For simplicity we assume two treatment groups with a 1:1 allocation ratio; thus $p$=0.5.
\item[(iii)]
We employ the quantity,
\begin{equation} T(X,Z,\tau,\mu)= \frac{\sum_i (X_i- \mu)Z_i}{\tau^2} \end{equation}
which is the additive inverse of the conditional likelihood ratio, up to a constant of proportionality.
\item[(iv)]
We calculate the posterior distributions under the null and separately under the alternative.
\item[(v)]
Parameters calculated under the null posterior are denoted by: $\mu_0 \ {\rm and} \ \tau_0 $; those under the alternative posterior are denoted by: $\mu_a \ {\rm and} \ \tau_a$. We assume $\tau^2$ has an (an approximately indifferent) inverse gamma prior with shape hyperparameter 1 and (a small) scale hyperparameter $\epsilon_1$.
\end{itemize}
\label{our approach}
{\bf The proposed approach}:
For a given significance level ($\alpha=.05$), the critical parameter $c$ is necessary to compute the power associated with $m$ additional observations. We characterize the posterior distribution of $c$ using $B$ MCMC simulations indexed by $b=1,...,B$ of the marginal null posterior distribution. We characterize the posterior distribution of the power using $B$ analogous simulations of the marginal alternative posterior distributions. Below, $\Phi$ denotes the standard normal ${\rm cdf}$.
\begin{eqnarray} c^{(b)} & = & \frac{\Phi^{-1}(\alpha) \sqrt{n+m}}{\tau_0^{(b)} \sqrt{2}} \label{critpower} \end{eqnarray}
\[ {\rm power}^{(b)}[n+m] = \]
\begin{equation} \Phi \left\{ {\left[ {\frac{{{\tau_a^{(b)}}}}{{{\tau_0^{(b)}}}}{\Phi ^{ - 1}}\left( \alpha \right) + \frac{{{\delta _1}}}{{\tau_a^{(b)}}}\left( {\sqrt {\frac{{n + m}}{2}} } \right)} \right]} \right\} \label{rpower} \end{equation}
Power is properly estimated by an HPD interval taking the form:
\[ \underline{\rm power}[n+m] < {\rm power} < \overline{\rm power}[n+m] \label{HPD} \]

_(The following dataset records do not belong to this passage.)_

-- ==== Sys2Proof/Machine/TrlCtl.lean ====
section
/-! DEFINITION. The control side of the Trellis engines (spec/10 R229-R235): run and halt_req, soft interrupts, the
loader's report and an uncorrectable store error. -/

namespace Sys2Proof.Machine

/-- The action of an accepted RUN_RESTART (R230 rows 10 and 11). -/
def runRestartAct (n : Nat) (t : State) : State :=
  if trlState t n = 2 ∨ trlState t n = 4 then trlRestart t n else t

/-- RUN_RESTART (R230). -/
def execRunRestart (m : Master) (n : Eng) (s : State) : Host.Outcome State Fault Refusal :=
  .next (kwrite s m (K.trlRun n) 1 (runRestartAct n))

/-- The action of an accepted RUN_RESUME (R230 row 12): after a HALT microword or a request, with the saved context. -/
def runResumeAct (n : Nat) (t : State) : State :=
  let cause := t.nat (K.trlHaltCause n)
  match (t.eng n).halt with
  | some (c, irq) =>
    if trlState t n = 4 ∧ (cause = 1 ∨ cause = 2) then
      trlShow ((t.setEng n { t.eng n with cur := c, irq := irq, halt := none }).setN (K.trlState n) 3) n
    else t
  | none => t

/-- RUN_RESUME (R230). -/
def execRunResume (m : Master) (n : Eng) (s : State) : Host.Outcome State Fault Refusal :=
  .next (kwrite s m (K.trlRun n) 2 (runResumeAct n))

/-- The action of an accepted HALT_REQ (R230 row 9): kept for the next Y point of an engine in RUN. -/
def haltReqAct (n : Nat) (t : State) : State :=
  if trlState t n = 3 then t.setEng n { t.eng n with haltReq := true } else t

/-- HALT_REQ (R230). -/
def execHaltReq (m : Master) (n : Eng) (v : Word) (s : State) : Host.Outcome State Fault Refusal :=
  .next (kwrite s m (K.trlHaltReq n) v (haltReqAct n))

/-- The action of an accepted SOFT_IRQ (R231): bits 16 to 23 of irq_pending. -/
def softIrqAct (n : Nat) (v : Word) (t : State) : State :=
  t.setN (K.trlIrqPending n) (t.nat (K.trlIrqPending n) ||| (v.toNat % 256) * 2 ^ 16)

/-- SOFT_IRQ (R231). -/
def execSoftIrq (m : Master) (n : Eng) (v : Word) (s : State) : Host.Outcome State Fault Refusal :=
  .next (kwrite s m (K.trlSoftIrq n) v (softIrqAct n v))

/-! ### Leaving RUN (R230) -/

/-- The slots that an engine's leaving RUN takes into block reset. -/
def engineSlots (n : Nat) : List Nat := if n < 2 then slotsOf n else if n < 6 then [n - 2] else []

/-- An engine leaves RUN for a state: its event, and what it leaves behind; a slot whose blanking the event's own block reset has
started is not reset again. -/
def leaveRun (s : State) (n st e : Nat) (items : List Nat) : State :=
  let t := trlShow ((trlQuiet s n).setN (K.trlState n) st) n
  let t := if n < 2 then returnDescs t n 0 else if n < 6 then t
    else { t with motor := { t.motor with bridge := .highZ } }
  let t := raise t e (items ++ [n, st, t.nat (K.trlProgress n)]) {}
  (engineSlots n).foldl (fun u q =>
    if (at' u.ev.blank q none).isSome || (at' u.ev.blank (4 + q / 2) none).isSome then slotReset raiseBase u q
    else resetUnit u q e (decide (2 ≤ u.evClass e)) false) t

/-- An engine enters FAULT: the module goes to Safe in hardware (R230). -/
def trlFault (s : State) (n e : Nat) (items : List Nat) : State :=
  safeNow raise (raise (s.setN (K.trlState n) 5) e (items ++ [n, 5, s.nat (K.trlProgress n)]) {}) e

/-! ### Store errors (R230 rows 5 and 6) -/

/-- The region of a store that a word lies in (R219): 0 ROM, 1 patch RAM, 2 customer region. -/
def storeRegion (st : TrlStore) (a : Nat) : Nat := match st with
  | .micro => if a < 4096 then 0 else if a < 7168 then 1 else 2
  | .nano => if a < 2048 then 0 else if a < 3584 then 1 else 2

/-- Codes of the stores in event 289 + 4n. -/
def storeCode (st : TrlStore) : Nat := match st with | .micro => 0 | .nano => 1

/-- STORE_ERROR (R230 rows 5 and 6): an error in ROM is a fault; another sends the engine back to LOAD. -/
def execStoreError (n : Eng) (store : TrlStore) (addr : BitVec 13) (s : State) : Host.Outcome State Fault Refusal :=
  let a := addr.toNat
  if trlState s n ≠ 3 then .next s
  else
    let region := storeRegion store a
    let e := 289 + 4 * n.val
    let t := (s.setN (K.trlHaltCause n) 7).setN (K.trlHaltUpc n) (s.eng n).cur.upc
    if region = 0 then .next (safeNow raise (leaveRun t n 5 e [storeCode store, 0, a]) e)
    else
      let t := (t.setEng n { t.eng n with reload := true }).setN (K.trlLoadState n) 1
      .next (leaveRun t n 1 e [storeCode store, region, a])

/-! ### The loader's report (R235) -/

/-- An image rejected while selecting: event 316 with the engine's mask bit, 0 patch or 1 customer, version and check. -/
def loaderReject (s : State) (n : Nat) (x : Bool × BitVec 32 × BitVec 8) : State :=
  raise (s.inc K.trlxLoaderRejectCount) 316 [2 ^ n, b2n x.1, x.2.1.toNat, x.2.2.toNat] {}

/-- Measures a load: into the ledger, or after the seal where the engine's ledger entry does not show the same hash (R417). -/
def measureLoad (s : State) (e : LedgerEnt) : State :=
  if s.strong.sealed && s.strong.entries.any fun (x : LedgerEnt) => x.kind == e.kind && x.index == e.index && x.digest == e.digest then s
  else measure s e

/-- A failed load (R230 row 3). -/
def loadFailed (s : State) (n kind check : Nat) : State :=
  trlFault (s.setN (K.trlLoadState n) 4) n (290 + 4 * n) [kind, check, s.nat K.trlxPatchFloor]

/-- Words of a store image by address, those of a region only. -/
def storeWords {w : Nat} (l : List (BitVec 16 × BitVec w)) (lo hi : Nat) : Sp (BitVec w) :=
  (l.filter fun x => decide (lo ≤ x.1.toNat) && decide (x.1.toNat < hi)).foldl (fun m x => Sp.put m x.1.toNat x.2) []

/-- Nano-words whose reserved bits are zero (R226). -/
def nanoClean (l : List (BitVec 16 × BitVec 128)) : Bool := l.all fun x => bitsOf x.2.toNat 85 42 == 0

/-- What the loader can see of a patch image by its words alone (R226, R236). -/
def patchFits (r : LoadReport) : Bool :=
  nanoClean r.patchNano && r.redirects.all fun x => decide (x.1.toNat < 4096) && decide (4096 ≤ x.2.toNat) && decide (x.2.toNat < 7168)

/-- A customer microword keeps to the limits that its word alone shows (R238): the nano-word it names, where control passes, reserved
operations, and a yield point on every WAIT (R234). Limit 3 of a call rests on the entry attribute of its target. -/
def custWordFits (r : LoadReport) (entries : List Nat) (w : Nat) : Bool :=
  let op := bitsOf w 36 4
  let target := bitsOf w 16 13
  let call := op == 5 || op == 6
  let jump := ([1, 2, 3, 4, 9] : List Nat).contains op
  let attr := entries.contains target || r.patchMicro.any fun x => x.1.toNat == target && x.2.getLsbD 40
  (decide (3584 ≤ bitsOf w 0 12) || decide (bitsOf w 0 12 < 2048)) && decide (op < 14) && (op != 10 || bitAt w 35)
    && (!jump || decide (7168 ≤ target)) && (!call || decide (7168 ≤ target) || attr)

/-- What the loader can see of a customer image by its words alone (R226, R237-R239): the hooks of the engine's role only. -/
def custFits (r : LoadReport) : Bool :=
  let entries := (r.entryTable.filter fun w => w != 0).map fun w => bitsOf w.toNat 0 13
  nanoClean r.custNano
    && ((List.range 16).all fun i => let h := (r.hooks.getD i 0).toNat; h == 0 || (decide (i < 3) && decide (7168 ≤ h) && decide (h < 8192)))
    && r.custMicro.all fun x => !x.2.getLsbD 40 && custWordFits r entries x.2.toNat

/-- The customer image loaded: none on the motor engine, without a fused key, below the floor, or where it breaks a limit statically
(R235, R237, R238). -/
def customerOf (s : State) (n : Nat) (r : LoadReport) : Option Nat :=
  match r.customer with
  | some v => if n < 6 ∧ s.flag K.trlxCustomerKeyFused = true ∧ s.nat K.trlxCustomerFloor ≤ v.toNat ∧ custFits r = true then some v.toNat else none
  | none => none

/-- The stores, redirects, hooks and entry table of an engine are written (R219, R220, R235-R240). -/
def fillStores (s : State) (n : Nat) (r : LoadReport) : State :=
  let p := r.patch.isSome
  let c := (customerOf s n r).isSome
  let micro := (if p then storeWords r.patchMicro 4096 7168 else []) ++ (if c then storeWords r.custMicro 7168 8192 else [])
  let nano := (if p then storeWords r.patchNano 2048 3584 else []) ++ (if c then storeWords r.custNano 3584 4096 else [])
  let e := { s.eng n with micro := micro, nano := nano, reload := false
                          redirects := if p then r.redirects.map fun x => (x.1.toNat, x.2.toNat) else []
                          patchHash := if p then r.patchHash else [], custHash := if c then r.custHash else [] }
  let t := s.setEng n e
  let t := (List.range 16).foldl (fun u i => u.setN (K.trlHook n i) (if c then (r.hooks.getD i 0).toNat else 0)) t
  (List.range 64).foldl (fun u i => u.setN (K.trlEntryTable n i) (r.entryTable.getD i 0).toNat) t

/-- The ledger entries of a load (R413). -/
def measureLoads (s : State) (n : Nat) (r : LoadReport) : State :=
  let t := measureLoad s (match r.patch with
    | some v => { kind := 3, index := n, flags := 1, version := v.toNat, component := s.nat (K.trlRomId n), digest := r.patchHash }
    | none => { kind := 3, index := n, flags := 2, version := 0, component := s.nat (K.trlRomId n), digest := List.replicate 48 0 })
  match customerOf s n r with
  | some v => measureLoad t { kind := 4, index := n, flags := 1, version := v, component := r.entryTableId.toNat, digest := r.custHash }
  | none => t

/-- The same images as the ledger shows are there for a reload (R235). -/
def reloadSame (s : State) (n : Nat) (r : LoadReport) : Bool :=
  let e := s.eng n
  e.patchHash == (if r.patch.isSome then r.patchHash else []) && e.custHash == (if (customerOf s n r).isSome then r.custHash else [])

/-- A load done (R230 row 4, R235). -/
def loadDone (s : State) (n : Nat) (r : LoadReport) : State :=
  let reload := (s.eng n).reload
  let t := fillStores s n r
  let t := if reload then t else measureLoads t n r
  let t := (t.setN (K.trlPatchVersion n) (match r.patch with | some v => v.toNat | none => 0)).setN (K.trlCustomerVersion n)
    ((customerOf s n r).getD 0)
  (t.setN (K.trlLoadState n) (if r.patch.isSome then 2 else 3)).setN (K.trlState n) 2

/-- A report of a load (R230 rows 3 and 4, R235, spec/14 R343): a patch below the floor, or none above a floor of 0, has not qualified; a
reload takes the measured images only. -/
def loadReported (s : State) (n : Eng) (r : Option LoadReport) (failKind failCheck : BitVec 8) : State :=
  if s.eccFailed 14 then loadFailed s.drawn n 0 (s.free.toNat % 256)
  else match r with
    | none => loadFailed s n failKind.toNat failCheck.toNat
    | some r =>
      let t := r.rejected.foldl (fun u x => loaderReject u n x) s
      let v : BitVec 8 := s.free.setWidth 8
      let t := match r.customer with
        | some w => if n.val < 6 ∧ custFits r = false then loaderReject t.drawn n (true, w, v) else t
        | none => t
      let (t, r) := match r.patch with
        | some w => if patchFits r then (t, r) else (loaderReject t.drawn n (false, w, t.free.setWidth 8), { r with patch := none })
        | none => (t, r)
      let floor := s.nat K.trlxPatchFloor
      if (match r.patch with | some v => decide (v.toNat < floor) | none => decide (0 < floor)) then
        loadFailed t n failKind.toNat failCheck.toNat
      else if (s.eng n).reload && !reloadSame s n r then loadFailed t.drawn n 0 (t.free.toNat % 256)
      else loadDone t n r

/-- TRELLIS_LOAD_REPORT (R235); a seal may have waited for it (spec/18 R411). -/
def execTrellisLoadReport (n : Eng) (r : Option LoadReport) (failKind failCheck : BitVec 8) (s : State) :
    Host.Outcome State Fault Refusal :=
  if trlState s n ≠ 1 then .next s else .next (sealDue (loadReported s n r failKind failCheck))

end Sys2Proof.Machine
end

where $\underline{\rm power}[n+m]$ denotes a lower posterior quantile and $\overline{\rm power}[n+m]$ an upper posterior quantile measurement. We employ HPD power estimates as described in equation (\ref{HPD}).
In order to apply the proposed methods, we considered a placebo-controlled study of depression. The details of this trial are given in Mahmoud et al.
\cite{Mahmoud}.
Adult outpatients with major depressive disorders who had an incomplete response to antidepressant treatment were randomly assigned (1:1) to active drug or placebo regimens for 6 weeks duration in a double-blind multicenter trial. The primary efficacy endpoint was the mean difference between treatments at endpoint using a 17-item Hamilton Rating Scale for Depression (HRSD-17). A sample size of 116 patients in each group was anticipated to have 90$\%$ power to detect a difference in mean HRSD-17 total score change from baseline of 3.0 units assuming that the common standard deviation was 7 using a two-group t-test with a 0.05 two-sided significance level. Adjusting for drop outs, approximately 270 subjects were assumed to be randomized.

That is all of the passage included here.